### Exercise objective
Using the entries that follow, write out the line containing "asserted (41_frames R150, R160, 40_transport R127). -/", the line containing "(s.setHdr h).xferB (s.setHdr h).hdr", and every line between them, exactly and nothing else.

==== Extracted entries ====

-- ==== Sys2Proof/Machine/Frames.lean ====
section
/-! DEFINITION. Register frames (41_frames): the header step, the read frame and the write frame, and the instructions that
are one of them. -/

namespace Sys2Proof.Machine

/-- The start of a frame: in HW the bracket opens, then CS is asserted (41_frames R150, R160, 40_transport R127). -/
def State.openFrame (s : State) : State :=
  match s.transport with
  | .sw => s.drive .cs false
  | .hw => (s.beginHw Config.hwClockHz Config.hwBitOrder Config.hwMode).drive .cs false

/-- The end of a frame: CS is de-asserted, then in HW the bracket closes (41_frames R150, R160, 40_transport R127). -/
def State.closeFrame (s : State) : State :=
  match s.transport with
  | .sw => s.drive .cs true
  | .hw => (s.drive .cs true).endHw

/-- The header step: `HDR <- h`, then `_ <- XFERB(HDR)`, the response discarded (41_frames R150, R160). -/
def State.sendHeader (h : Byte) (s : State) : State :=
  (s.setHdr h).xferB (s.setHdr h).hdr

/-- `for K in k .. k+n-1: out[K] <- XFERB(0x00)` (41_frames R150): the bytes and the state after. -/
def State.readPayload (k : Nat) : Nat → State → List Byte × State
  | 0, s => ([], s)
  | n + 1, s =>
    let at_k := s.setK k
    let rest := State.readPayload (k + 1) n (at_k.xferB dummyByte)
    (at_k.xferByte dummyByte :: rest.1, rest.2)

/-- The read frame of 41_frames R150 without its readiness check: the bytes and the state after. -/
def State.readFrame (addr : Byte) (n : Nat) (s : State) : List Byte × State :=
  let got := State.readPayload 0 n (s.openFrame.sendHeader (readHeader addr))
  (got.1, got.2.closeFrame)

/-- The write frame of 41_frames R160 without its readiness check. -/
def State.writeFrame (addr d : Byte) (s : State) : State :=
  ((s.openFrame.sendHeader (writeHeader addr)).xferB d).closeFrame

/-- RREAD (41_frames R150). -/
def execRread (addr : Byte) (n : Nat) (s : State) : Host.Outcome State Fault Refusal :=
  .next (s.withPins (.rread addr n) fun s => (s.readFrame addr n).2.complete (.bytes (s.readFrame addr n).1))

/-- RWRITE (41_frames R160). -/
def execRwrite (addr d : Byte) (s : State) : Host.Outcome State Fault Refusal :=
  .next (s.withPins (.rwrite addr d) fun s => (s.writeFrame addr d).complete .nothing)

/-- FRAME_RD_HDR: the header step of a read frame, the header being `1aaaaaaa` (30_encoding R91; log 11). -/
def execFrameRdHdr (a : BitVec 7) (s : State) : Host.Outcome State Fault Refusal :=
  .next (s.sendHeader (1#1 ++ a)).settle

/-- FRAME_WR_HDR: the header step of a write frame, the header being `0aaaaaaa` (30_encoding R91; log 11). -/
def execFrameWrHdr (a : BitVec 7) (s : State) : Host.Outcome State Fault Refusal :=
  .next (s.sendHeader (0#1 ++ a)).settle

end Sys2Proof.Machine
end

====

### Expected output
/-- The start of a frame: in HW the bracket opens, then CS is asserted (41_frames R150, R160, 40_transport R127). -/
def State.openFrame (s : State) : State :=
  match s.transport with
  | .sw => s.drive .cs false
  | .hw => (s.beginHw Config.hwClockHz Config.hwBitOrder Config.hwMode).drive .cs false

/-- The end of a frame: CS is de-asserted, then in HW the bracket closes (41_frames R150, R160, 40_transport R127). -/
def State.closeFrame (s : State) : State :=
  match s.transport with
  | .sw => s.drive .cs true
  | .hw => (s.drive .cs true).endHw

/-- The header step: `HDR <- h`, then `_ <- XFERB(HDR)`, the response discarded (41_frames R150, R160). -/
def State.sendHeader (h : Byte) (s : State) : State :=
  (s.setHdr h).xferB (s.setHdr h).hdr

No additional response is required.